Human growth hormone (HGH) occurs naturally in the pituitary gland and also is available as a synthetic substance with very limited legitimate uses. The synthetic form sometimes is abused by athletes, including bodybuilders, because it increases muscle mass, decreases body fat, and improves performance. Use of HGH for bodybuilding is banned by the International Olympic Committee and not approved for the sport in most jurisdictions. Abusers risk bone and connective tissue problems, heart issues, water retention, and mood changes. Despite these risks, use of HGH in bodybuilders continues because some athletes believe it helps their performance.
A main drawback of HGH for bodybuilding is its illegality as declared by governing sports bodies. The International Olympic Committee, which considers HGH a banned substance, began testing athletes for the growth hormone in the 2004 Summer Olympics in Athens. Olympic bodybuilders caught using HGH are disqualified from their events, have medals stripped, and often face sanctions including a ban from future Olympic competitions.

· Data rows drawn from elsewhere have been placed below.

-- ==== Sys2Proof/Machine/Assembler.lean ====
section
/-! DEFINITION. The assembler notation of 30_encoding.md R95 and the pseudo-instructions of R96: a line of text, the
line it spells, the steps it stands for. It is notation for the host's side; the block never sees it. -/

namespace Sys2Proof.Machine

/-- A line: a step with the draw beside it (R95), or a pseudo-instruction (R96). -/
inductive AsmLine where
  | tick (rx ftx frx : Bool)
  | configure (tx rx baud data stop parity inv : Word) (acqOk : Bool)
  | write (bytes : List Byte) (xferOk : Bool)
  | read (max : Half) (xferOk : Bool)
  | teardown
  /-- `TICKS n, rx` -/
  | ticks (n : Nat) (rx : Bool)
  /-- `LOOP n` -/
  | loop (n : Nat)
deriving DecidableEq, Repr

/-- A token of a line. -/
inductive AsmToken where
  | word (cs : List Char)
  | int (v : Int)
  | text (cs : List Char)
  | comma
  | equals
  | openBrace
  | closeBrace
deriving DecidableEq, Repr

/-! Numbers: decimal, or hexadecimal after `0x`, with a minus sign where the field is signed. -/

/-- The value of a digit in a base of at most 16. -/
def digitValue (base : Nat) (c : Char) : Option Nat :=
  let n := c.toNat
  let v := if 48 ≤ n ∧ n ≤ 57 then n - 48 else if 65 ≤ n ∧ n ≤ 70 then n - 55 else if 97 ≤ n ∧ n ≤ 102 then n - 87 else 16
  if v < base then some v else none

/-- The digits after `acc`. -/
def digitsValue (base : Nat) : Nat → List Char → Option Nat
  | acc, [] => some acc
  | acc, c :: cs =>
    match digitValue base c with
    | some v => digitsValue base (acc * base + v) cs
    | none => none

/-- An unsigned numeral. -/
def naturalOf : List Char → Option Nat
  | [] => none
  | ['0', 'x'] => none
  | '0' :: 'x' :: cs => digitsValue 16 0 cs
  | cs => digitsValue 10 0 cs

/-- A numeral with or without a minus sign. -/
def integerOf : List Char → Option Int
  | '-' :: cs => (naturalOf cs).map (fun n => -(n : Int))
  | cs => (naturalOf cs).map (fun n => (n : Int))

/-! Tokens. -/

/-- The atom gathered so far (last character first), as a token before the others. -/
def flushAtom (atom : List Char) (rest : List AsmToken) : List AsmToken :=
  match atom with
  | [] => rest
  | _ :: _ =>
    match integerOf atom.reverse with
    | some v => .int v :: rest
    | none => .word atom.reverse :: rest

/-- The token of a punctuation character (123 and 125 are the two braces). -/
def punctuation (c : Char) : Option AsmToken :=
  if c = ',' then some .comma
  else if c = '=' then some .equals
  else if c.toNat = 123 then some .openBrace
  else if c.toNat = 125 then some .closeBrace
  else none

/-- The tokens of a line; `;` starts a comment. None where a quoted text does not end. -/
def tokens : (quoted : Bool) → (atom : List Char) → List Char → Option (List AsmToken)
  | true, _, [] => none
  | true, atom, c :: cs =>
    if c = '"' then (tokens false [] cs).map (fun ts => .text atom.reverse :: ts) else tokens true (c :: atom) cs
  | false, atom, [] => some (flushAtom atom [])
  | false, atom, c :: cs =>
    if c = ';' then some (flushAtom atom [])
    else if c = '"' then (tokens true [] cs).map (flushAtom atom)
    else if c.isWhitespace then (tokens false [] cs).map (flushAtom atom)
    else
      match punctuation c with
      | some p => (tokens false [] cs).map (fun ts => flushAtom atom (p :: ts))
      | none => tokens false (c :: atom) cs

/-! Operands. -/

/-- A comma-separated list of at least one integer. -/
def integers : List AsmToken → Option (List Int)
  | [.int v] => some [v]
  | .int v :: .comma :: ts => (integers ts).map (v :: ·)
  | _ => none

/-- A comma-separated list of at least one `key=integer`. -/
def keyed : List AsmToken → Option (List (List Char × Int))
  | [.word k, .equals, .int v] => some [(k, v)]
  | .word k :: .equals :: .int v :: .comma :: ts => (keyed ts).map ((k, v) :: ·)
  | _ => none

/-- The value of a key that must stand first, and the rest. -/
def requiredKey (k : List Char) : List (List Char × Int) → Option (Int × List (List Char × Int))
  | (k', v) :: rest => if k' = k then some (v, rest) else none
  | [] => none

/-- The value of a key that may stand first, or its default, and the rest. -/
def optionalKey (k : List Char) (default : Int) : List (List Char × Int) → Int × List (List Char × Int)
  | (k', v) :: rest => if k' = k then (v, rest) else (default, (k', v) :: rest)
  | [] => (default, [])

/-- A level or a fault bit. -/
def bitOf (v : Int) : Option Bool := if v = 0 then some false else if v = 1 then some true else none

/-- An unsigned value of `n` bits. -/
def unsignedOf (n : Nat) (v : Int) : Option (BitVec n) :=
  if 0 ≤ v ∧ v < 2 ^ n then some (BitVec.ofInt n v) else none

/-- An s32 value. -/
def s32Of (v : Int) : Option Word :=
  if -2 ^ 31 ≤ v ∧ v < 2 ^ 31 then some (BitVec.ofInt 32 v) else none

/-- The bytes of a list of integers. -/
def bytesOf : List Int → Option (List Byte)
  | [] => some []
  | v :: vs =>
    match unsignedOf 8 v, bytesOf vs with
    | some b, some bs => some (b :: bs)
    | _, _ => none

/-- One byte for each character, by ASCII (R96; PRESUMED by the spec's own mark G1, log entry 18). -/
def asciiOf (cs : List Char) : Option (List Byte) := bytesOf (cs.map (fun c => if c.toNat < 128 then (c.toNat : Int) else -1))

/-- The operands, and the draw written after them as `name=bit` in braces; 1 where it is omitted (R95). -/
def withDraw (name : List Char) (ts : List AsmToken) : Option (List AsmToken × Bool) :=
  match ts.span (· ≠ .openBrace) with
  | (args, []) => some (args, true)
  | (args, [.openBrace, .word k, .equals, .int v, .closeBrace]) =>
    if k = name then (bitOf v).map (fun b => (args, b)) else none
  | _ => none

/-- The name of a CONFIGURE's draw. -/
def acqName : List Char := ['a', 'c', 'q', '_', 'o', 'k']

/-- The name of a WRITE's or a READ's draw. -/
def xferName : List Char := ['x', 'f', 'e', 'r', '_', 'o', 'k']

/-! Lines. -/

/-- `TICK rx[, ftx[, frx]]`; omitted fault bits are 0. -/
def tickLine (ts : List AsmToken) : Option AsmLine :=
  match integers ts with
  | some [rx] => (bitOf rx).map (fun r => .tick r false false)
  | some [rx, ftx] =>
    match bitOf rx, bitOf ftx with
    | some r, some t => some (.tick r t false)
    | _, _ => none
  | some [rx, ftx, frx] =>
    match bitOf rx, bitOf ftx, bitOf frx with
    | some r, some t, some q => some (.tick r t q)
    | _, _, _ => none
  | _ => none

/-- The seven operands of a CONFIGURE as integers, in the notation's order; the reserved ones default to 8, 1, 0, 0. -/
def configureKeys (ks : List (List Char × Int)) : Option (List Int) :=
  match requiredKey ['t', 'x'] ks with
  | none => none
  | some (tx, ks) =>
    match requiredKey ['r', 'x'] ks with
    | none => none
    | some (rx, ks) =>
      match requiredKey ['b', 'a', 'u', 'd'] ks with
      | none => none
      | some (baud, ks) =>
        let (data, ks) := optionalKey ['d', 'a', 't', 'a'] 8 ks
        let (stop, ks) := optionalKey ['s', 't', 'o', 'p'] 1 ks
        let (parity, ks) := optionalKey ['p', 'a', 'r', 'i', 't', 'y'] 0 ks
        let (inv, ks) := optionalKey ['i', 'n', 'v'] 0 ks
        if ks = [] then some [tx, rx, baud, data, stop, parity, inv] else none

/-- The words of those operands: six s32 and one u32 (R85). -/
def configureWords (acqOk : Bool) : List Int → Option AsmLine
  | [tx, rx, baud, data, stop, parity, inv] =>
    match s32Of tx, s32Of rx, s32Of baud, s32Of data, s32Of stop, s32Of parity, unsignedOf 32 inv with
    | some w1, some w2, some w3, some w4, some w5, some w6, some w7 => some (.configure w1 w2 w3 w4 w5 w6 w7 acqOk)
    | _, _, _, _, _, _, _ => none
  | _ => none

/-- `CONFIGURE tx=, rx=, baud=[, data=][, stop=][, parity=][, inv=]` and its draw. -/
def configureLine (ts : List AsmToken) : Option AsmLine :=
  match withDraw acqName ts with
  | some (args, acqOk) =>
    match keyed args with
    | some ks => (configureKeys ks).bind (configureWords acqOk)
    | none => none
  | none => none

/-- The WRITE of these bytes. More than 65535 have no u16 N (R86); R95 is silent on such a line, and here it spells nothing
(DESIGN CHOICE, log entry 18). -/
def writeOf (bytes : List Byte) (xferOk : Bool) : Option AsmLine :=
  if bytes.length < 2 ^ 16 then some (.write bytes xferOk) else none

/-- `WRITE`, `WRITE byte[, byte]...`, `WRITE "text"` and its draw. -/
def writeLine (ts : List AsmToken) : Option AsmLine :=
  match withDraw xferName ts with
  | some ([], xferOk) => some (.write [] xferOk)
  | some ([.text cs], xferOk) => (asciiOf cs).bind (fun bs => writeOf bs xferOk)
  | some (args, xferOk) => ((integers args).bind bytesOf).bind (fun bs => writeOf bs xferOk)
  | none => none

/-- `READ max` and its draw. -/
def readLine (ts : List AsmToken) : Option AsmLine :=
  match withDraw xferName ts with
  | some ([.int v], xferOk) => (unsignedOf 16 v).map (fun m => .read m xferOk)
  | _ => none

/-- `TICKS n, rx` (R96). -/
def ticksLine (ts : List AsmToken) : Option AsmLine :=
  match integers ts with
  | some [n, rx] => if 0 ≤ n then (bitOf rx).map (fun r => .ticks n.toNat r) else none
  | _ => none

/-- `LOOP n` (R96). -/
def loopLine (ts : List AsmToken) : Option AsmLine :=
  match ts with
  | [.int n] => if 0 ≤ n then some (.loop n.toNat) else none
  | _ => none

/-- The line a text spells: `some none` for a blank or comment line, `none` for a text that spells nothing. -/
def assembleLine (cs : List Char) : Option (Option AsmLine) :=
  match tokens false [] cs with
  | none => none
  | some [] => some none
  | some (.word ['T', 'I', 'C', 'K'] :: ts) => (tickLine ts).map some
  | some (.word ['C', 'O', 'N', 'F', 'I', 'G', 'U', 'R', 'E'] :: ts) => (configureLine ts).map some
  | some (.word ['W', 'R', 'I', 'T', 'E'] :: ts) => (writeLine ts).map some
  | some (.word ['R', 'E', 'A', 'D'] :: ts) => (readLine ts).map some
  | some [.word ['T', 'E', 'A', 'R', 'D', 'O', 'W', 'N']] => some (some .teardown)
  | some (.word ['T', 'I', 'C', 'K', 'S'] :: ts) => (ticksLine ts).map some
  | some (.word ['L', 'O', 'O', 'P'] :: ts) => (loopLine ts).map some
  | some _ => none

/-! The steps a line stands for. -/

/-- A step with both draws given. -/
def inputOf (i : Instr) (acqOk xferOk : Bool) : StepInput := { word := encode i, acqOk := acqOk, xferOk := xferOk }

/-- The step words of a line before the block sees it (R95, R96). LOOP depends on the pin as it runs, so it has none.
A WRITE of more than 65535 bytes, which no text spells, has N modulo 2^16 here, so the step is refused as malformed
(DESIGN CHOICE, log entry 18). -/
def expandLine : AsmLine → List StepInput
  | .tick rx ftx frx => [inputOf (.tick rx ftx frx) true true]
  | .configure w1 w2 w3 w4 w5 w6 w7 acqOk => [inputOf (.configure w1 w2 w3 w4 w5 w6 w7) acqOk true]
  | .write bytes xferOk => [inputOf (.write (BitVec.ofNat 16 bytes.length) bytes) true xferOk]
  | .read max xferOk => [inputOf (.read max) true xferOk]
  | .teardown => [inputOf .teardown true true]
  | .ticks n rx => List.replicate n (inputOf (quietTick rx) true true)
  | .loop _ => []

/-- Running a line: its steps, or the harness's loop (R96). -/
def runLine (l : AsmLine) (s : State) : Result :=
  match l with
  | .loop n => runLoop n s
  | l => runInputs (expandLine l) s

/-- Running a listing, one line after another. -/
def runLines : List AsmLine → State → Result
  | [], s => .next s
  | l :: ls, s =>
    match runLine l s with
    | .next t => runLines ls t
    | .fault f => .fault f
    | .refused r => .refused r

end Sys2Proof.Machine
end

Taking HGH for bodybuilding also poses serious health risks. The hormone is meant to promote growth in children with genetic diseases; as such, bodybuilders who abuse the substance often experience abnormal bone growth over time. This process is known as acromegaly. The bone growth also causes connective tissue overgrowth, leading to disfiguring. Some people describe the acromegaly effect as creating a “caveman” because the process causes severely protruding jaws and eyebrows.
Bodybuilders who abuse HGH also risk serious cardiovascular problems. The hormone can cause irregular heartbeat and even an enlarged heart, which can be a permanent and deadly side effect. Enlarged hearts may lead to strokes or congestive heart failure.
In addition, HGH for bodybuilding further puts users at risk for other medical complications that may not be deadly, but are harmful to physical and mental health. It may cause water retention, for example, which requires the bodybuilder’s kidneys to work overtime and leads to high blood pressure. High HGH levels also have been linked to joint swelling and pain. Additionally, mood changes are common among abusers of HGH, similar to the so-called “‘roid rage” effect of steroids.
Some bodybuilders are willing to chance these hazards of HGH to gain benefits from the hormone. Used as a bodybuilding supplement, HGH can help athletes increase their muscle mass in a relatively short time. The hormone also helps decrease body mass, making the bodybuilder stronger overall in the short term. These combined effects help bodybuilders perform better and may help them win more competitions.